The monetary problems of the euro nations continue to worsen and reflect the problems facing the shipping industry.

Countries buried under vast non-performing debt and growing unemployment are being offered more debt, are required to massively cut overheads — ie, government spending — and are being shown no plan for recovery.

Meanwhile China, the engine of the last boom, is retreating to digest the rapid growth it has created. It is now reformulating its next economic and political movements under new political leadership that will take at least five years to render its plans and another five years to implement them.

Let us not forget that China’s last boom was fuelled by the countries of Europe and the US that benefited from the supply of cheaply manufactured goods and the countries of the Middle East, South America and Australia that supplied the raw materials and energy products.

The serious recessions in Europe and the US have greatly reduced these countries’ demand for Chinese goods. There is a distinct possibility that the US will go into a deeper recession after the presidential election, whoever wins, which again points to a continuing downturn in the demand for shipping.

The freight rates that emerged in the middle of the last decade will not return in this, or the next, decade.

The ships that were ordered in the middle of the boom are worth as little as 50% of their delivered price today and, with so many wet and dry bulk ships trading on the spot markets, they are uneconomic even at those levels.

Slow steaming, reduced maintenance and cheaper crews do not address the problems but ultimately make them worse.
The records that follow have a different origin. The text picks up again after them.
/-- A body command while the body may run: in an image that is not encrypted the source gives its bytes (spec 12 R446, R473). -/
def bodyCmd (op : Nat) (raw : List Byte) (need : List Byte → Nat) (ok : State → List Byte → Bool)
    (act : State → List Byte → Bool → State) (s : State) : State :=
  if !bodyRuns s then s
  else if hEnc s.load.hdr then bodyStep op raw need ok act s
  else if bodyLeft s < raw.length || !srcRoom s raw.length then s
  else withSource s (512 + s.load.stored.length) raw (bodyStep op raw need ok act)

def cFlags (c : List Byte) : Nat := leAt c 1 1
def cArg0 (c : List Byte) : Nat := leAt c 4 4
def cArg1 (c : List Byte) : Nat := leAt c 8 8

/-- NOP (spec 12 R446). -/
def opImageNop (raw : List Byte) (s : State) : State :=
  bodyCmd 0 raw (fun _ => 16) (fun _ c => cFlags c == 0 && cArg0 c == 0 && cArg1 c == 0) (fun s _ _ => s) s

/-- One frame of WRITE_FRAMES to slot `slot` of tile `i` (spec 12 R447, R448, R469, R470, R472).
DEDUCED (assumption log 42). DEDUCED (assumption log 46). -/
def putFrame (s : State) (i slot : Nat) (c : Frame) : State :=
  if s.load.fail.isSome then s
  else if (match s.load.region with | some f => decide (tileField i ≠ f) | none => false) then failLoad s 0x20
  else
    let st := frameCheck i slot c
    if st ≠ .ok then failWith s 0x21 st
    else if !hPartial s.load.hdr then engineStore s i slot c
    else
      let f := hRegion s.load.hdr
      if pwrState s f = 6 then failLoad s 0x0A
      else if slot = 16 then setLoad s (fun l => { l with staged := smSet (BitVec.ofNat 256 0) l.staged i c })
      else if (userTile s i).cur.val = slot then failLoad s 0x09
      else
        let s := setLoad (engineStore s i slot c) (fun l =>
          { l with written := if l.written.contains (32 * i + slot) then l.written else l.written ++ [32 * i + slot] })
        wrRegion s f F.CFG_REGION_FRAMES s.load.written.length

/-- WRITE_FRAMES (spec 12 R447): the frames in order, until one fails. -/
def opWriteFrames (raw : List Byte) (s : State) : State :=
  let repl := fun (c : List Byte) => bit (cFlags c) 0
  bodyCmd 1 raw (fun c => 16 + 32 * (if repl c then 1 else cArg0 c))
    (fun _ c => decide (cFlags c < 2 ∧ 1 ≤ cArg0 c ∧ cArg0 c ≤ 16384 ∧ cArg1 c < 2 ^ 19)
      && decide (cArg1 c / 32 + cArg0 c ≤ 16384))
    (fun s bs _ =>
      let n := cArg0 bs
      let i0 := cArg1 bs / 32
      let slot := cArg1 bs % 32
      let have_ := (bs.length - 16) / 32
      let m := if repl bs then (if have_ = 0 then 0 else n) else min n have_
      (List.range m).foldl (fun s k => putFrame s (i0 + k) slot (frameOf (sliceBytes bs (16 + if repl bs then 0 else 32 * k) 32))) s) s

/-- SELECT_REGION (spec 12 R448). -/
def opSelectRegion (raw : List Byte) (s : State) : State :=
  bodyCmd 2 raw (fun _ => 16)
    (fun s c => cFlags c == 0 && cArg1 c == 0 && decide (cArg0 c < 64 ∨ cArg0 c = 0x7F)
      && (!hPartial s.load.hdr || cArg0 c == hRegion s.load.hdr))
    (fun s c _ => setLoad s (fun l => { l with region := if cArg0 c = 0x7F then none else some (cArg0 c) })) s

/-- ROLL: the last command of a segment of an encrypted image (spec 12 R449, R454). -/
def opRoll (raw : List Byte) (s : State) : State :=
  bodyCmd 3 raw (fun _ => 16)
    (fun s c => cFlags c == 0 && cArg0 c == 0 && cArg1 c == 0 && hEnc s.load.hdr && s.load.plain.length == 16)
    (fun s _ _ => progress (setLoad s (fun l => { l with key := nextKey l.key l.keyIdx, keyIdx := l.keyIdx + 1, keyBytes := 0 }))) s

/-- Payload bytes of a CHAIN_PASS: in PER_DEVICE they leave (spec 12 R461). -/
def passOn (s : State) (bs : List Byte) : State := if chainMode s = 1 then chainSend s bs else s

/-- CHAIN_PASS (spec 12 R449, R461): in an encrypted image its payload leaves segment by segment, as each is authenticated. -/
def opChainPass (raw : List Byte) (s : State) : State :=
  bodyCmd 4 raw (fun c => 16 + (if hEnc s.load.hdr then min (cArg0 c) (s.load.plain.length - 16) else cArg0 c))
    (fun s c => cFlags c == 0 && cArg1 c == 0 && cArg0 c != 0 && !hPartial s.load.hdr
      && rd s A.CFG_CHAIN_CTL F.CFG_CHAIN_CTL_MODE == 1)
    (fun s bs _ =>
      let s := setLoad (passOn s (bs.drop 16)) (fun l => { l with pass := if hEnc l.hdr then cArg0 bs - (bs.length - 16) else 0 })
      if s.load.pass ≠ 0 ∧ bodyLeft s = 0 then failLoad s 0x03 else s) s

/-- Plaintext that a segment has given: the bytes that a CHAIN_PASS still wants leave, the others wait for their commands (spec 12 R453,
R461). -/
def takePlain (s : State) (pt : List Byte) : State :=
  let k := min s.load.pass pt.length
  let s := setLoad (passOn s (pt.take k)) (fun l => { l with pass := l.pass - k, text := l.text ++ pt.take k, plain := l.plain ++ pt.drop k })
  if s.load.pass ≠ 0 ∧ bodyLeft s = 0 then failLoad s 0x03 else s

/-- Whether the plaintext taken so far holds a whole command: it is performed before the next segment is opened (spec 12 R449, R453,
R454). DEDUCED (assumption log 43). -/
def commandHeld (s : State) : Bool :=
  s.load.pass == 0 && decide (16 ≤ s.load.plain.length ∧ heldNeed s.load.plain ≤ s.load.plain.length)

/-- Whether a start-up order word names each step once (spec 12 R465), and its steps in order. -/
def orderSteps (w : Nat) : List Nat := [bitsOf w 1 0, bitsOf w 3 2, bitsOf w 5 4, bitsOf w 7 6]
def orderOk (w : Nat) : Bool := [0, 1, 2, 3].all (fun c => (orderSteps w).contains c)

/-- STARTUP (spec 12 R449, R465). -/
def opStartup (raw : List Byte) (s : State) : State :=
  bodyCmd 5 raw (fun _ => 16)
    (fun s c => cFlags c == 0 && cArg1 c == 0 && decide (cArg0 c < 256) && orderOk (cArg0 c) && !hPartial s.load.hdr
      && s.load.order.isNone)
    (fun s c _ => setLoad s (fun l => { l with order := some (cArg0 c) })) s

/-- The CRC-32C of the plaintext body so far (spec 12 R450). -/
def bodyCrc (s : State) : Nat := crc32c s.load.text

/-- CRC (spec 12 R450). -/
def opCrc (raw : List Byte) (s : State) : State :=
  bodyCmd 6 raw (fun _ => 16) (fun _ c => cFlags c == 0 && cArg1 c == 0)
    (fun s c _ => if bodyCrc s = cArg0 c then s else failLoad s 0x04) s

/-- A partial load completes (spec 12 R471, R484). -/
def partialDone (s : State) : State :=
  let f := hRegion s.load.hdr
  let im := hImage s.load.hdr
  let s := wrRegion (wrRegion (wrRegion s f F.CFG_REGION_IMAGE_ID im) f F.CFG_REGION_LAST_STATUS 0) f F.CFG_REGION_STATE 0
  let s := wrStatus (wrStatus s F.CFG_STATUS_CAUSE 0) F.CFG_STATUS_LAST_STATUS 0
  reportLoad { s with load := {} } 0x205 (detail [(f, 1), (im, 4)])

/-- After END has passed: a full image goes on to start-up, a partial one to its static frames (spec 12 R463, R465, R470).
DEDUCED (assumption log 43). -/
def bodyEnded (s : State) : State :=
  let s := setLoad s (fun l => { l with ended := true })
  let h := s.load.hdr
  if !hPartial h then
    let w := s.load.order.getD (rd s A.CFG_STARTUP_ORDER F.CFG_STARTUP_ORDER_DEFAULT)
    let go := !rdB s A.CFG_CHAIN_CTL F.CFG_CHAIN_CTL_USE_DONE
    let s := setLoad s (fun l => { l with order := some w, steps := orderSteps w, starting := go })
    let s := wrStatus (wr s A.CFG_STARTUP_ORDER F.CFG_STARTUP_ORDER_IN_USE w) F.CFG_STATUS_STATE 2
    { s with chain := { s.chain with released := true
                                     due := if s.straps.bootSel = 0 ∧ chainMode s ≠ 0 then some s.load.text.length else none } }
  else
    let f := hRegion h
    if pwrState s f = 6 then failLoad s 0x0A
    else if s.load.staged = [] then partialDone s
    else if hIsolate h then
      let s := wrRegion s f F.CFG_REGION_STATE 2
      setLoad (setTarget s f 1) (fun l => { l with isoAsked := true })
    else if isolated s f then wrRegion s f F.CFG_REGION_STATE 2
    else failLoad s 0x20
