-- ==== Sys2Proof/Certificates/Slice0/Obligations.lean ====
section
/-! DEFINITION. The statements about the machine, for the provers. Helper definitions stand in namespace
`Sys2Proof.Claims`; each statement is a `def Obligations.<Name> : Prop`. A clause by which a
command given outside its enabling condition leaves the state as it is states the model's reading of assumption log 5; free values

are those of assumption log 3. -/

namespace Sys2Proof.Claims
end Sys2Proof.Claims

open Sys2Proof Sys2Proof.Machine Sys2Proof.Claims

namespace Sys2Proof.Claims

open Sys2Proof.Machine

/-- The current context's frame of tile `i` (spec 05 R158). -/
def ctx (s : State) (i : TileIx) : Frame := ctxFrame (getT s i)

/-- The word that operand `o` (0 A, 1 B, 2 C) of tile `i` supplies; zero where the opcode does not read it. -/
def opnd (s : State) (i : TileIx) (o : Nat) : SWord := (operandIf (getT s i) (ctx s i) o).getD ⟨0, .data⟩

/-- The firing rule of spec 02 R44 holds in an A-tile whose current context has opcode `op`: the tile runs, every stream
operand has its word, no WAVE token and no PAD drop comes first, and each output that the firing drives is empty. -/
def aluReadyFor (op : Nat) (s : State) (i : TileIx) : Bool :=
  let t := getT s i
  let c := ctx s i
  mayFire s i .a op && opsReady t c [0, 1, 2] && !waveAtHead t c && !padFires t c
    && latchOk t .out0 (drvSet c 1) && latchOk t .out1 (drvSet c 2) && latchOk t .fork (drvSet c 3)

/-- The tile fired with result `r`: only tile `i` differs; the result is in L[WB_REG] where `wb` and WB_EN say so, and in the
OUT0 latch with the segment set of code 1 where OUT0_EN says so (spec 02 R42, R45, R50). -/
def fired (s t : State) (i : TileIx) (r : Word) (wb : Bool) : Prop :=
  let c := ctx s i
  t = setT s i (getT t i)
    ∧ (wb = true → wbEn c = true → (smGet ⟨0, .data⟩ (getT t i).lreg (wbReg c)).data = r)
    ∧ (out0En c = true → drvSet c 1 ≠ [] →
        ∃ l ∈ (getT t i).latches, l.src = .out0 ∧ l.word.data = r ∧ l.set = drvSet c 1)

/-- The lane width, SIGNED and SAT of MODE (spec 02 R49, R56). -/
def laneW (c : Frame) : Nat := if bitsOf (cMode c) 15 14 = 1 then 16 else if bitsOf (cMode c) 15 14 = 2 then 8 else 32
def isSigned (c : Frame) : Bool := bit (cMode c) 13
def isSat (c : Frame) : Bool := bit (cMode c) 12

/-- Lane `k` of a word as a number, and under SIGNED as an integer. -/
def laneN (c : Frame) (v : Word) (k : Nat) : Nat := v.toNat / 2 ^ (laneW c * k) % 2 ^ laneW c
def laneI (c : Frame) (v : Word) (k : Nat) : Int :=
  if isSigned c = true ∧ 2 ^ (laneW c - 1) ≤ laneN c v k then (laneN c v k : Int) - (2 ^ laneW c : Nat) else laneN c v k
/-- Lane `k` read as a signed integer whatever SIGNED says. -/
def laneS (c : Frame) (v : Word) (k : Nat) : Int :=
  if 2 ^ (laneW c - 1) ≤ laneN c v k then (laneN c v k : Int) - (2 ^ laneW c : Nat) else laneN c v k

/-- The lane range under SIGNED (spec 02 R58). -/
def laneLo (c : Frame) : Int := if isSigned c = true then -(2 ^ (laneW c - 1) : Nat) else 0
def laneHi (c : Frame) : Int := if isSigned c = true then (2 ^ (laneW c - 1) : Nat) - 1 else (2 ^ laneW c : Nat) - 1

/-- The lane of an exact sum `x`: held to the lane's range under SAT, otherwise its low bits (spec 02 R58). -/
def laneOut (c : Frame) (x : Int) : Nat :=
  ((if isSat c = true then max (laneLo c) (min x (laneHi c)) else x) % (2 ^ laneW c : Nat)).toNat

/-- An A-tile command fires whenever the firing rule holds, and every lane of its result is what `f` gives for the
words of A, B and C and the lane's number. -/
def laneOp (op : Nat) (mk : TileIx → Instr) (f : Frame → Word → Word → Word → Nat → Nat) : Prop :=
  ∀ (s : State) (i : TileIx), aluReadyFor op s i = true →
    ∃ (t : State) (r : Word), exec (mk i) s = .next t ∧ fired s t i r true
      ∧ ∀ k < 32 / laneW (ctx s i), laneN (ctx s i) r k
          = f (ctx s i) (opnd s i 0).data (opnd s i 1).data (opnd s i 2).data k

/-- An A-tile command fires whenever the firing rule holds, and its result is what `f` gives for tile, frame and operands. -/
def wordOp (op : Nat) (mk : TileIx → Instr) (wb : Bool) (f : Tile → Frame → SWord → SWord → SWord → Word) : Prop :=
  ∀ (s : State) (i : TileIx), aluReadyFor op s i = true →
    ∃ t : State, exec (mk i) s = .next t
      ∧ fired s t i (f (getT s i) (ctx s i) (opnd s i 0) (opnd s i 1) (opnd s i 2)) wb

end Sys2Proof.Claims

/-- Sums, distances, averages and order opcodes of the A-tile complete under the firing rule, lane by lane (R45, R50,
R56, R58, R59). For every state in which the firing rule of R44 holds in an A-tile, ADD, SUB, NEG, ABS and ADD3 answer
a next state in which every lane of the result (LANES 32, 16 or 8) is the exact sum of the operand lanes read under
SIGNED (ABS: the magnitude of the signed lane), held to the lane range under SAT and otherwise cut to the lane width;
MOV gives the lane of A; ABSD the exact distance of the lanes read under SIGNED; AVG the floor of half the sum of the
unsigned lanes (unsigned whatever SIGNED says: the model choice of assumption log 9); MIN the smaller lane; MAX the
larger lane; CLAMP min(max(a, b), c), compared under SIGNED. The result is in L[WB_REG] under WB_EN and in the OUT0
latch under OUT0_EN with the segment set of driver code 1; nothing but the firing tile changes (memory, every
register, every other tile). -/
def Obligations.AluSums : Prop :=
  laneOp 0x02 .add (fun c a b _ k => laneOut c (laneI c a k + laneI c b k))
  ∧ laneOp 0x03 .sub (fun c a b _ k => laneOut c (laneI c a k - laneI c b k))
  ∧ laneOp 0x04 .neg (fun c a _ _ k => laneOut c (-laneI c a k))
  ∧ laneOp 0x05 .abs (fun c a _ _ k => laneOut c ((laneS c a k).natAbs : Nat))
  ∧ laneOp 0x0B .add3 (fun c a b e k => laneOut c (laneI c a k + laneI c b k + laneI c e k))
  ∧ laneOp 0x01 .mov (fun c a _ _ k => laneN c a k)
  ∧ laneOp 0x06 .absd (fun c a b _ k => (laneI c a k - laneI c b k).natAbs)
  ∧ laneOp 0x07 .avg (fun c a b _ k => (laneN c a k + laneN c b k) / 2)
  ∧ laneOp 0x08 .min_ (fun c a b _ k => if laneI c a k ≤ laneI c b k then laneN c a k else laneN c b k)
  ∧ laneOp 0x09 .max_ (fun c a b _ k => if laneI c a k ≤ laneI c b k then laneN c b k else laneN c a k)
  ∧ laneOp 0x0A .clamp (fun c a b e k =>
      if max (laneI c a k) (laneI c b k) ≤ laneI c e k then
        (if laneI c a k ≤ laneI c b k then laneN c b k else laneN c a k)
      else laneN c e k)

/-- AND, OR, XOR, ANDN, NOT, BSEL, SEL and SEL1 complete under the firing rule with the bitwise result (R45, R50,
R59). For every state in which the firing rule of R44 holds, AND, OR, XOR, ANDN, NOT and BSEL answer a next state
whose result is the bitwise function of the operand words that R59 names, whatever the lane width; SEL and SEL1 give A
when P0 (P1) is 1 and B otherwise. Result placement and frame as in AluSums. -/
def Obligations.AluLogic : Prop :=
  wordOp 0x10 .and_ true (fun _ _ a b _ => a.data &&& b.data)
  ∧ wordOp 0x11 .or_ true (fun _ _ a b _ => a.data ||| b.data)
  ∧ wordOp 0x12 .xor true (fun _ _ a b _ => a.data ^^^ b.data)
  ∧ wordOp 0x13 .andn true (fun _ _ a b _ => a.data &&& ~~~b.data)
  ∧ wordOp 0x14 .not_ true (fun _ _ a _ _ => ~~~a.data)
  ∧ wordOp 0x15 .bsel true (fun _ _ a b e => (a.data &&& e.data) ||| (b.data &&& ~~~e.data))
  ∧ wordOp 0x28 .sel true (fun t _ a b _ => if t.p0 = true then a.data else b.data)
  ∧ wordOp 0x29 .sel1 true (fun t _ a b _ => if t.p1 = true then a.data else b.data)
Ships have to operate in what is one of the most hazardous environments in the world and must be designed, maintained and operated by those who understand the risks and can afford to deal with them responsibly.

Things are very different in aviation, the other major transportation industry, in that most airlines today do not own their aircraft, but lease them from well-capitalised leasing companies that order in bulk quantities directly from the manufacturers.

Aircraft are then leased on long-term contracts to various airlines who are obliged to maintain and operate them in their respective services. Invariably airlines competing with each other on various routes lease the same types of aircraft from the same leasing company.

Airlines do not speculate on aircraft orders or in their secondhand values and most modern aircraft operate for 30 years or more. They are usually traded by the major airlines as they continue to modernise their fleets, and the leasing companies often re-lease aircraft to lesser airlines or convert them to carry freight.

Even the largest airlines cannot afford to own, and therefore finance, all the aircraft they need.

The leasing companies do not operate the aircraft but are able to fund the purchase because of their large capital structures and the ability of investors to look at the lease obligations that support them.

Almost every major US airline has been through bankruptcy reconstruction in the last 10 years and the mergers that emerged from this have been made easier by the leasing structures.

There have been some leasing deals, called bareboat charters, in shipping, and indeed time charters that are operating leases, but more needs to be done to restabilise the capital side of the industry.

The equity and debt capital needs to be connected with the end users of the ships and not just the operators or the asset speculators. The container industry is already deeply involved with leasing and the other sectors of shipping need to follow suit.

Paul Slater is chairman of First International.